The Company reiterated its guidance for Fiscal 2015 which includes contributions from the addition of the Harry & David business which the Company acquired on September 30, 2014.

  • In terms of revenues: The Company anticipates generating total net revenues from continuing operations in excess of $1.1 billion for fiscal 2015.
  • Regarding bottom-line results: The Company anticipates generating Adjusted EBITDA of approximately $90 million for fiscal 2015 (excluding transaction costs and purchase accounting adjustments related to the Harry & David acquisition, the impact of stock-based compensation and adjusted for the aforementioned impact of the Fannie May warehouse fire).
  • Adjusted EPS for the year is expected to be in a range of $0.45-to-$0.50 per diluted share (excluding the aforementioned transaction-related costs and purchase accounting adjustments and adjusting for the impact of the Fannie May warehouse fire).
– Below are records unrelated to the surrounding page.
-- ==== Sys2Proof/Tests/Slice0.lean ====
section
/-! SUPPORT. Tests: the checks of WellFormed, packets and one step at a time against the spec's worked examples, and for
every statement with hypotheses a witness that meets them. -/

namespace Sys2Proof.Tests

-- One test after the other: checked all at once, their threads' stacks pass the memory limit of the check.
set_option Elab.async false

open Machine

/-! ## Helpers -/

/-- The state that an outcome goes on with; the reset state where it stops. -/
def after : Result → State
  | .next s => s
  | .fault _ => State.reset
  | .refused _ => State.reset

/-- The state after one command. -/
def ran (c : Instr) (s : State) : State := after (exec c s)

/-- The reply held after one command. -/
def replyTo (c : Instr) (s : State) : Option Reply := (ran c s).port.reply

/-- Out of reset, the start-up window closed. -/
def running : State := { State.reset with inReset := false }

/-- Both panels LIVE and demanded in FLAT. -/
def livePanel : PanelUnit :=
  { PanelUnit.reset false with state := .live, demandIn := true, wantedIn := true, resetAsserted := false, powerAsserted := true }

/-- The part with both panels LIVE, the posture and the angle in BOOK, FLAT and so on as given. -/
def settled (p : Posture) (angle : Nat) : State :=
  { running with
    panelA := livePanel
    panelB := livePanel
    posture := { running.posture with
      posture := some p, report := .tracking angle
      needA := ⟨true, false, ⟨true, true⟩⟩, needB := ⟨true, false, ⟨true, true⟩⟩ } }

/-- A raw step from its bytes. -/
def raw (l : List Byte) : RawStep := Vector.ofFn fun i : Fin 14 => l.getD i.val 0

/-- Script Memory with steps from index 0 and the slots of panel A and B alike. -/
def scripted (steps : List Step) (slots : Slots) (s : State) : State :=
  { s with scripts := ⟨writeSteps 0 steps s.scripts.steps, slots, slots⟩ }

/-- The entry fields of a source rectangle at a home origin on panel A, shown in every posture, CROP. -/
def fields : RawEntry := ⟨40, 0, 0, 1200, 1680, 0, 0, 0, 0, 0, 0, 0, 0, 0, 3, 0, 63⟩

/-- The entry of those fields. -/
def entry : Entry := ⟨40, ⟨0, 0, 1200, 1680⟩, .a, ⟨0, 0⟩, none, none, 3, .crop, 63⟩

/-- A table with entries by handle in every view. -/
def tabled (v : View) (s : State) : State :=
  { s with table := { s.table with draft := v, capture := ⟨7, v⟩, shown := ⟨7, v⟩, register := 7 } }

/-- A view with one entry. -/
def only (h : Handle) (e : Entry) : View := View.empty.set h (some e)

/-! ## WellFormed refuses -/

theorem test_wellFormed_line_shorter_than_its_pixels : ¬ WellFormed (.lineEnd 1 [⟨0, 0, 0⟩, ⟨1, 1, 1⟩]) := by decide +kernel
theorem test_wellFormed_good_packet_is_no_error : ¬ WellFormed (.commandLinkError [0x5A, 0x01, 0x00, 0x15]) := by decide +kernel
theorem test_wellFormed_five_steps : ¬ WellFormed (.scriptWrite 0 (List.replicate 5 (Vector.replicate 14 0))) := by decide +kernel
theorem test_wellFormed_mode_that_is_a_mode : ¬ WellFormed (.trackModeInvalidMode 2 0) := by decide +kernel

/-! ## Packets (9.2, 9.3) -/

/-- "So the whole IDENTIFY transaction is 0x5A, 0x01, 0x00, 0x15" (R175). -/
theorem test_identify_packet : decodeTransaction [0x5A, 0x01, 0x00, 0x15] = some .identify := by decide +kernel
theorem test_identify_sent : encodeTransaction .identify = some [0x5A, 0x01, 0x00, 0x15] := by decide +kernel
/-- "the reply held after a SOFT RESET reads back as 0x01, 0x00, 0x00, 0x00, 0x00, 0x62" (R175). -/
theorem test_soft_reset_reply : (ran .softReset running).port.replyBytes = [0x01, 0x00, 0x00, 0x00, 0x00, 0x62] := by decide +kernel
/-- ENTRY RETIRE with length 2 and a right check is LENGTH; a wrong check is CHECK (9.2, a damaged packet). -/
theorem test_retire_of_two_bytes :
    linkErrorOf ([0x5A, 0x32, 0x02, 0x04, 0x00] ++ [crc8 [0x32, 0x02, 0x04, 0x00]]) = some .length := by decide +kernel
theorem test_wrong_check : linkErrorOf [0x5A, 0x44, 0x00, 0x00] = some .check := by decide +kernel
/-- HINGE CONFIG, least significant byte first (R179). -/
theorem test_hinge_config_bytes :
    decodeTransaction (commandPacket 0x10 [0x14, 0x00, 0x02, 0x00, 0x2C, 0x01]) = some (.hingeConfig 20 2 300) := by decide +kernel
/-- TRACK MODE FORCE BOOK: mode 2, posture 2 (R179). -/
theorem test_track_mode_force_bytes : decodeTransaction (commandPacket 0x25 [2, 2]) = some (.trackModeForce 2) := by decide +kernel
theorem test_track_mode_of_no_mode : decodeTransaction (commandPacket 0x25 [3, 2]) = some (.trackModeInvalidMode 3 2) := by
  decide +kernel
/-- SCRIPT WRITE of one WAIT of 120 ms at index 5: kind 3, duration 0x0078 (R179). -/
theorem test_script_write_bytes :
    decodeTransaction (commandPacket 0x50 ([5, 3, 0x78, 0] ++ List.replicate 11 0)) =
      some (.scriptWrite 5 [raw [3, 0x78, 0]]) := by decide +kernel
theorem test_wait_step : stepOf (raw [3, 0x78, 0]) = some ⟨false, .wait 120⟩ := by decide +kernel
theorem test_poll_step :
    stepOf (raw [0x82, 0xB4, 1, 0x01, 0, 0, 0, 0x01, 0, 0, 0, 20, 200, 0]) =
      some ⟨true, .poll 0xB4 [(0x01, 0x01)] 20 200⟩ := by decide +kernel
theorem test_step_of_kind_seven : stepOf (raw [7]) = none := by decide +kernel
/-- The table gives no row bits. -/
theorem test_no_table_word : decodeTableWord 0 0 = none := by decide +kernel

/-! ## Hinge Unit (chapter 1) -/

/-- The pivot delta examples of 1.3. -/
theorem test_delta_examples :
    signedDelta false 4000 1020 = 1116 ∧ signedDelta true 100 3070 = 1126 ∧ signedDelta true 100 2000 = 2196 ∧
      signedDelta false 4000 3990 = -10 ∧ clampDelta 2196 = 2048 ∧ clampDelta (-10) = 0 := by decide +kernel

/-- A sample whose reads are both awaited, begun at 0. -/
def awaited : Sample := ⟨0, .waiting, .waiting, false⟩

/-- The reads of a sample begin at the expiry, and the next expiry is 10 ms on (R1). -/
theorem test_sample_starts :
    (ran .sampleIntervalExpiry { running with now := 10000, hinge := { running.hinge with nextSampleAt := 10000 } }).hinge.sample =
        some ⟨10000, .waiting, .waiting, false⟩ ∧
      (ran .sampleIntervalExpiry { running with now := 10000 }).hinge.nextSampleAt = 20000 := by decide +kernel

/-- A part whose left pivot has answered the sample in flight with 1000, the other read awaited. -/
def halfRead : State := { running with hinge := { running.hinge with sample := some { awaited with left := .fresh 1000 } } }

/-- Both pivots at 1000 counts: A = floor((2000 × 3600 + 2048) / 4096) = 1758, seeded in ACQUIRING (R6, R8, R10). -/
theorem test_first_angle :
    (ran (.sensorReply .right 1000 true) halfRead).hinge.instant = some 1758 ∧
      (ran (.sensorReply .right 1000 true) halfRead).hinge.angle = .tracking (1758 * 256) := by decide +kernel

/-- A reply with field-OK clear is a miss, and with no last good raw no angle is produced (R2, R10). -/
theorem test_reply_without_field :
    (ran (.sensorReply .right 1000 false) halfRead).hinge.angle = .acquiring ∧
      (ran (.sensorReply .right 1000 false) halfRead).hinge.right.missTotal = 1 := by decide +kernel

/-- A read with no reply ends 1 ms after its request (R2); the fifth miss in a row faults the angle (R11). -/
theorem test_fifth_miss_faults :
    let s := { halfRead with hinge := { halfRead.hinge with
      angle := .tracking (1200 * 256), right := { halfRead.hinge.right with lastGood := some 1000, missRun := 4 } } }
    (ran (.sensorReadTimeout .right) s).hinge.angle = .faulted (1200 * 256) ⟨false, true, false⟩ 0 ∧
      (ran (.sensorReadTimeout .right) s).now = 1000 ∧
      (ran (.sensorReadTimeout .right) s).flagged .angleFault = true := by decide +kernel

/-- "2 → 5; 9 → 4; 0 → 8" and "70 → 50; 300 → 255" (1.8). -/
theorem test_hinge_config_clamps :
    replyTo (.hingeConfig 2 9 0) running = some ⟨.done, [5, 0, 4, 0, 8, 0]⟩ ∧
      replyTo (.hingeConfig 70 0 300) running = some ⟨.done, [50, 0, 0, 0, 255, 0]⟩ := by decide +kernel

theorem test_zero_write :
    replyTo (.zeroWrite 4096 0) running = some ⟨.range, []⟩ ∧
      (ran (.zeroWrite 4095 7) running).hinge.left.zero = 4095 ∧
      (ran (.zeroWrite 4095 7) running).hinge.seedPending = true := by decide +kernel

theorem test_zero_capture :
    replyTo .zeroCapture running = some ⟨.started, []⟩ ∧
      replyTo .zeroCapture (ran .zeroCapture running) = some ⟨.busy, []⟩ := by decide +kernel

theorem test_zero_read : replyTo .zeroRead running = some ⟨.done, [0, 0, 0, 0, 0, 0, 0, 0, 0]⟩ := by decide +kernel

/-- ACQUIRING, every optional field absent, the settings 10, 2 and 91 in force (R22, R23). -/
theorem test_hinge_read :
    replyTo .hingeRead running = some ⟨.done,
      List.replicate 38 0 ++ [10, 0, 2, 0, 91, 0] ++ List.replicate 10 0⟩ := by decide +kernel

/-! ## Posture Unit (chapter 2) -/

/-- TENT at 2500 when a table that empties TENT's zone comes in force (2.1, example). -/
theorem test_tent_emptied :
    let s := { settled .tent 2500 with posture := { (settled .tent 2500).posture with
      pendingZones := some ⟨150, 700, 1500, 2050, 2050⟩ } }
    let u := (s.postureWork (.tracking 2500)).posture
    u.zones.b5 = 2050 ∧ u.pendingZones = none ∧ u.posture = some .tent ∧ u.dwelling = some ⟨.backfold, 1⟩ := by
  decide +kernel

/-- PEEK at 550 pre-demands panel B, at 520 not; at 712 there is no trigger and at 790 the dwell of BOOK completes (2.3). -/
theorem test_opening_from_peek :
    let u := fun a d => ({ running.posture with posture := some .peek, report := .tracking a, dwelling := d } : PostureUnit)
    (u 520 none).preDemandOf .b = false ∧ (u 550 none).preDemandOf .b = true ∧ (u 712 none).evaluate.dwelling = none ∧
      (u 735 none).evaluate.dwelling = some ⟨.book, 1⟩ ∧ (u 790 (some ⟨.book, 2⟩)).evaluate.posture = some .book := by
  decide +kernel

theorem test_zones_write :
    replyTo (.zonesWrite 150 700 1500 2050 3601) running = some ⟨.range, []⟩ ∧
      (ran (.zonesWrite 150 700 1500 2050 2050) running).posture.pendingZones = some ⟨150, 700, 1500, 2050, 2050⟩ := by
  decide +kernel

theorem test_zones_read :
    replyTo .zonesRead running = some ⟨.done, [150, 0, 188, 2, 220, 5, 2, 8, 228, 12] ++ List.replicate 11 0⟩ := by
  decide +kernel

/-- "250 → 100", "0 → 1", "500 → 300" (2.3). -/
theorem test_posture_config_clamps :
    replyTo (.postureConfig 250 0 500) running = some ⟨.done, [100, 0, 1, 0, 44, 1]⟩ := by decide +kernel

/-- PEEK with demand ON for B wants B at once. -/
theorem test_profile_write :
    replyTo (.profileWrite 6 ⟨0, 0, 0, 0, 0, 0, 0, 0⟩) running = some ⟨.range, []⟩ ∧
      (ran (.profileWrite 1 ⟨2, 0, 0, 0, 0, 0, 0, 0⟩) { running with posture := { running.posture with
        posture := some .peek } }).posture.needB.delivered = ⟨true, true⟩ := by decide +kernel

/-- The default profile of TENT: both ON, panel B turned (R37). -/
theorem test_profile_read : replyTo (.profileRead 4) running = some ⟨.done, [0, 0, 0, 1, 0, 0, 0, 0]⟩ := by decide +kernel

theorem test_track_mode_track :
    (ran .trackModeTrack { running with posture := { running.posture with dwelling := some ⟨.book, 2⟩ } }).posture.dwelling =
      none := by decide +kernel

/-- HOLD ends the pre-demand of panel B in PEEK at 600 (R35, R42). -/
theorem test_track_mode_hold :
    let u := { running.posture with
      posture := some .peek, report := .tracking 600, needA := ⟨true, false, ⟨true, true⟩⟩, needB := ⟨false, true, ⟨false, true⟩⟩ }
    (ran .trackModeHold { running with posture := u }).posture.needB = ⟨false, false, ⟨false, false⟩⟩ := by decide +kernel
The Company noted that its guidance for top and bottom-line results for fiscal 2015 does not include Harry & David's results for the fiscal first quarter of the year which is typically their lowest in terms of revenues and includes a substantial bottom-line loss.

McCann also noted that, “with Harry & David’s key holiday season now completed, we have recently launched a comprehensive integration program designed to identify and pursue synergistic opportunities for both revenue growth and operating efficiencies. We now have a variety of initiatives underway across our operating platform which we believe can generate operating cost efficiencies in excess of $15 million over the next 36 months, adding to the already highly accretive nature of this acquisition. Achieving these savings will likely require some investment during the second half of fiscal 2015 which would offset any savings during the current fiscal year. We expect the full benefits of these operating synergies to be realized over a three year period beginning in fiscal 2016.”

Definitions:

* EBITDA: Net income (loss) before interest, taxes, depreciation, amortization. Free Cash Flow: net cash provided by operating activities less capital expenditures. Category contribution margin: earnings before interest, taxes, depreciation and amortization, before the allocation of corporate overhead expenses The Company presents EBITDA, Adjusted EBITDA from continuing operations and Free Cash Flow because it considers such information meaningful supplemental measures of its performance and believes such information is frequently used by the investment community in the evaluation of similarly situated companies. The Company also uses EBITDA and Adjusted EBITDA as factors used to determine the total amount of incentive compensation available to be awarded to executive officers and other employees. The Company's credit agreement uses EBITDA and Adjusted EBITDA to measure compliance with covenants such as interest coverage and debt incurrence. EBITDA and Adjusted EBITDA are also used by the Company to evaluate and price potential acquisition candidates. EBITDA,Adjusted EBITDA and Free Cash Flow have limitations as analytical tools and should not be considered in isolation or as a substitute for analysis of the Company's results as reported under GAAP. Some of the limitations of EBITDA and Adjusted EBITDA are: (a) EBITDA and Adjusted EBITDA do not reflect changes in, or cash requirements for, the Company's working capital needs; (b) EBITDA and Adjusted EBITDA do not reflect the significant interest expense, or the cash requirements necessary to service interest or principal payments, on the Company's debts; and (c) although depreciation and amortization are non-cash charges, the assets being depreciated and amortized may have to be replaced in the future and EBITDA does not reflect any cash requirements for such capital expenditures. EBITDA and Free Cash Flow should only be used on a supplemental basis combined with GAAP results when evaluating the Company's performance.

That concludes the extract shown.